*Problem to solve:*
Only the lines from the start of the material through the line containing "inductive Path where" are to be extracted, exactly as they appear.

*Listed entries:*
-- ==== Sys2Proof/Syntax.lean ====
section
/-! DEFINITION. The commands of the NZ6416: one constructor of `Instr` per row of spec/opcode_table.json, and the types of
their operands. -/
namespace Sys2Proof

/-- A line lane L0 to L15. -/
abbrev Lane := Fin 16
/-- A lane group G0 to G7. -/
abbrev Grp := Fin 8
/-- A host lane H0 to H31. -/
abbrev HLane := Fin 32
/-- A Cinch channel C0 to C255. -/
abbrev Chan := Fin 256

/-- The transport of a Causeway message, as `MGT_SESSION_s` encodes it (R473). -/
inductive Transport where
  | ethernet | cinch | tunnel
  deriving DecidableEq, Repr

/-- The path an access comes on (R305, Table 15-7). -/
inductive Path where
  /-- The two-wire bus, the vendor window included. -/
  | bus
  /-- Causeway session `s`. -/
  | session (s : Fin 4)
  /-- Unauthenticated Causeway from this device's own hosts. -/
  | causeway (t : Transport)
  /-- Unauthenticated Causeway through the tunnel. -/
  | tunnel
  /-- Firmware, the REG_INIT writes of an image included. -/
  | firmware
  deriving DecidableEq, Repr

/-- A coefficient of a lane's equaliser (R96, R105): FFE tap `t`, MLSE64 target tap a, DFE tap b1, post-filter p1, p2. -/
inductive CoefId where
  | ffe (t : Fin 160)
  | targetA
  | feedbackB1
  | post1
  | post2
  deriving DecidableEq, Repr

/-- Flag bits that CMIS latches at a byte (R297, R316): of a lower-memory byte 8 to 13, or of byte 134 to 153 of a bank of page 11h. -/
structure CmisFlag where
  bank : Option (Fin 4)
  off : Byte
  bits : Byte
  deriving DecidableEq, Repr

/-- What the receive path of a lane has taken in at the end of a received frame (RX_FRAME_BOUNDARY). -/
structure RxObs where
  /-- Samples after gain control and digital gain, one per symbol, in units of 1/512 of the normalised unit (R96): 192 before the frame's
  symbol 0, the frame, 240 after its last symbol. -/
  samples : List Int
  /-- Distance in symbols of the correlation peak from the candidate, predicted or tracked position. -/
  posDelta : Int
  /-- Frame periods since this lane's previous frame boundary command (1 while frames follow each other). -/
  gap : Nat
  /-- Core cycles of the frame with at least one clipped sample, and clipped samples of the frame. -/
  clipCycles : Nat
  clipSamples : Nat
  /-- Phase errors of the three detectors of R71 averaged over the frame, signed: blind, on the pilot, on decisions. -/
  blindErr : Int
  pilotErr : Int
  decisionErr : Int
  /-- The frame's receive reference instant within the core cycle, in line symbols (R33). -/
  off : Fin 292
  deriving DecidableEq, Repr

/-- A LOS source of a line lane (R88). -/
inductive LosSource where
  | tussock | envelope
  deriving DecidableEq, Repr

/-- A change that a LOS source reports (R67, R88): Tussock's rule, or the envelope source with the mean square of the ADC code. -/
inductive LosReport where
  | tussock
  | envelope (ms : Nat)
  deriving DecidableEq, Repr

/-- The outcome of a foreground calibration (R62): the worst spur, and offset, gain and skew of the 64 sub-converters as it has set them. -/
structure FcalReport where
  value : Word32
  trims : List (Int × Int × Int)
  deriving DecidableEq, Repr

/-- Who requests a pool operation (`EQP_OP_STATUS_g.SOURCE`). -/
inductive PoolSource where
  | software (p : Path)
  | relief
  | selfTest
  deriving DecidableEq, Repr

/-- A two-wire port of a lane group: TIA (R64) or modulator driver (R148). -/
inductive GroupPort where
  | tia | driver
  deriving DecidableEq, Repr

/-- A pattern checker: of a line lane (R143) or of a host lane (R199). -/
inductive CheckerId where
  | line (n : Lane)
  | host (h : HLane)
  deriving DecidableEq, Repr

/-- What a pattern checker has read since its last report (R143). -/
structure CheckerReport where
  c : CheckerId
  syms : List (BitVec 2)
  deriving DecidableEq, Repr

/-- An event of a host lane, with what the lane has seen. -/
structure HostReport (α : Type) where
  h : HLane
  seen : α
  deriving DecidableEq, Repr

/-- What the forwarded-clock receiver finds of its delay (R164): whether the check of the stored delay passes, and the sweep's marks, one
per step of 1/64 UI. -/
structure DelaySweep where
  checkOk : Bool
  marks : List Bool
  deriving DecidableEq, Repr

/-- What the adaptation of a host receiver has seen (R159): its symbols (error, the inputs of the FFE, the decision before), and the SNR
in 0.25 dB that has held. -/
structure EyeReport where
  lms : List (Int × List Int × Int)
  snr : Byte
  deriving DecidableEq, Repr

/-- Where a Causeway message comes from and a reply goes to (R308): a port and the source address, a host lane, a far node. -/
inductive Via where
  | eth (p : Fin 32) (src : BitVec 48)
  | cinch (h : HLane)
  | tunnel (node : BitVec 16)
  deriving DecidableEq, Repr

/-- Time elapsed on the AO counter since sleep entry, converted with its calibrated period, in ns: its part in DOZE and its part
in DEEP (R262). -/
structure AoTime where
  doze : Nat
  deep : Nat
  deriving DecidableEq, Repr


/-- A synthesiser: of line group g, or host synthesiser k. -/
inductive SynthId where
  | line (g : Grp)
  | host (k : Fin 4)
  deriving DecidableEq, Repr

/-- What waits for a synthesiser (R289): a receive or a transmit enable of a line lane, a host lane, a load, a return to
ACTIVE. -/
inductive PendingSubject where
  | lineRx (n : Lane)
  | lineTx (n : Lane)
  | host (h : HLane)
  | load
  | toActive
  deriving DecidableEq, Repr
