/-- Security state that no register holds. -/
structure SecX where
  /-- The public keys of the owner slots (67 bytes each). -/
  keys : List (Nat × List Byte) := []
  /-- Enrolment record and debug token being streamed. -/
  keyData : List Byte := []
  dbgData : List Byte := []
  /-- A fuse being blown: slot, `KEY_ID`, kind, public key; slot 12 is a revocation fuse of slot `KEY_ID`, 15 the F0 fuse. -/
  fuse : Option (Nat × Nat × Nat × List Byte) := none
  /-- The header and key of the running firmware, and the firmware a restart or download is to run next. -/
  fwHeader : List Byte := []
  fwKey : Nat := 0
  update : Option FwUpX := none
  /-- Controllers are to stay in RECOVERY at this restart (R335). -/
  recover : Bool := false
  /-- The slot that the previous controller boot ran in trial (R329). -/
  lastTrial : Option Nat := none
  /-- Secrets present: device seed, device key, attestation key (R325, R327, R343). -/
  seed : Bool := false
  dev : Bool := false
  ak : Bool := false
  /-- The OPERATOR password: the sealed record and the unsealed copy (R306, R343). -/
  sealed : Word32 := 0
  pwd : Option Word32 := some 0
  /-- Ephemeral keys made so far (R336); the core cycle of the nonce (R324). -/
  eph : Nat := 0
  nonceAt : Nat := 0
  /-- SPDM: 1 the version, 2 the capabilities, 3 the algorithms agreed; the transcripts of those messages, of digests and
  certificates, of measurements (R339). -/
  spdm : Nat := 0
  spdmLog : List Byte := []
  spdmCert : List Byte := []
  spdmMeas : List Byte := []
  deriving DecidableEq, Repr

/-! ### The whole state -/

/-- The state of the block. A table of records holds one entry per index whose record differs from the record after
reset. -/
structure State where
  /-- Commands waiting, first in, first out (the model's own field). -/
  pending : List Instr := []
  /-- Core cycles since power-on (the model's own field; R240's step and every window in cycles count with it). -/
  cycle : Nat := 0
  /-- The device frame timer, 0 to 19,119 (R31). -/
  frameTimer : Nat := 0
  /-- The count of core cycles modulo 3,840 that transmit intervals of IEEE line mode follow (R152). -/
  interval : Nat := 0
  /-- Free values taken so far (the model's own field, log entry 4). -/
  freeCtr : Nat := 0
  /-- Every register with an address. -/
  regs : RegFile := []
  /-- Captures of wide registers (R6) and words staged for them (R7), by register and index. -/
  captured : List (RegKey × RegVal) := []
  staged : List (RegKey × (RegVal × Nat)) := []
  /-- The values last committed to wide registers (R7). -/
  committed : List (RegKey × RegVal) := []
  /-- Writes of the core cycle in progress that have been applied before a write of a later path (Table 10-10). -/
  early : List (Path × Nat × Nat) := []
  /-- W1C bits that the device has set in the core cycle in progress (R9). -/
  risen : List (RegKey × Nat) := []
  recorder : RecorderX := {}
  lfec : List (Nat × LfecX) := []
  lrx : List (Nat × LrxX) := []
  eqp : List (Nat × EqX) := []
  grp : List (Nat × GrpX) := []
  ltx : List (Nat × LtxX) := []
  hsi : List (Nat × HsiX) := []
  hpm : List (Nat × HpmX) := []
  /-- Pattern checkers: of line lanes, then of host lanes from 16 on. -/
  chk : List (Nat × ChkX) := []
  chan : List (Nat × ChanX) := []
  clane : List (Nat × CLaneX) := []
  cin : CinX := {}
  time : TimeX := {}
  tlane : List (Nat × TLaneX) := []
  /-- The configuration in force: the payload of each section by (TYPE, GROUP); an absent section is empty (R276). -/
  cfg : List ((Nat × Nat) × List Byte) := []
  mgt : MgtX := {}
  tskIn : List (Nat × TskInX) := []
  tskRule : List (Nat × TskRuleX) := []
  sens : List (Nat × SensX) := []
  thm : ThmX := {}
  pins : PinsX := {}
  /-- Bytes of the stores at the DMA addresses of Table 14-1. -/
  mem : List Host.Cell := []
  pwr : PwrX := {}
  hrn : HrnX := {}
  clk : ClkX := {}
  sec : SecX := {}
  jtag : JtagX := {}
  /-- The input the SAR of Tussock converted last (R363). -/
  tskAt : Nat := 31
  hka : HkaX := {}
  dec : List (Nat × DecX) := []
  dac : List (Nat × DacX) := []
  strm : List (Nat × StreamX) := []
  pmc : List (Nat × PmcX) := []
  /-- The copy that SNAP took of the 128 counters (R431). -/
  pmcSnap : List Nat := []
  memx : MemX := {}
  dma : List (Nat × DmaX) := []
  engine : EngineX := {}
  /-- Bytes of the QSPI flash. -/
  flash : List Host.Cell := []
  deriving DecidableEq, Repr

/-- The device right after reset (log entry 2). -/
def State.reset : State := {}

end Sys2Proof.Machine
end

*Expected answer:*
-- ==== Sys2Proof/Syntax.lean ====
section
/-! DEFINITION. The commands of the NZ6416: one constructor of `Instr` per row of spec/opcode_table.json, and the types of
their operands. -/
namespace Sys2Proof

/-- A line lane L0 to L15. -/
abbrev Lane := Fin 16
/-- A lane group G0 to G7. -/
abbrev Grp := Fin 8
/-- A host lane H0 to H31. -/
abbrev HLane := Fin 32
/-- A Cinch channel C0 to C255. -/
abbrev Chan := Fin 256

/-- The transport of a Causeway message, as `MGT_SESSION_s` encodes it (R473). -/
inductive Transport where
  | ethernet | cinch | tunnel
  deriving DecidableEq, Repr

/-- The path an access comes on (R305, Table 15-7). -/
inductive Path where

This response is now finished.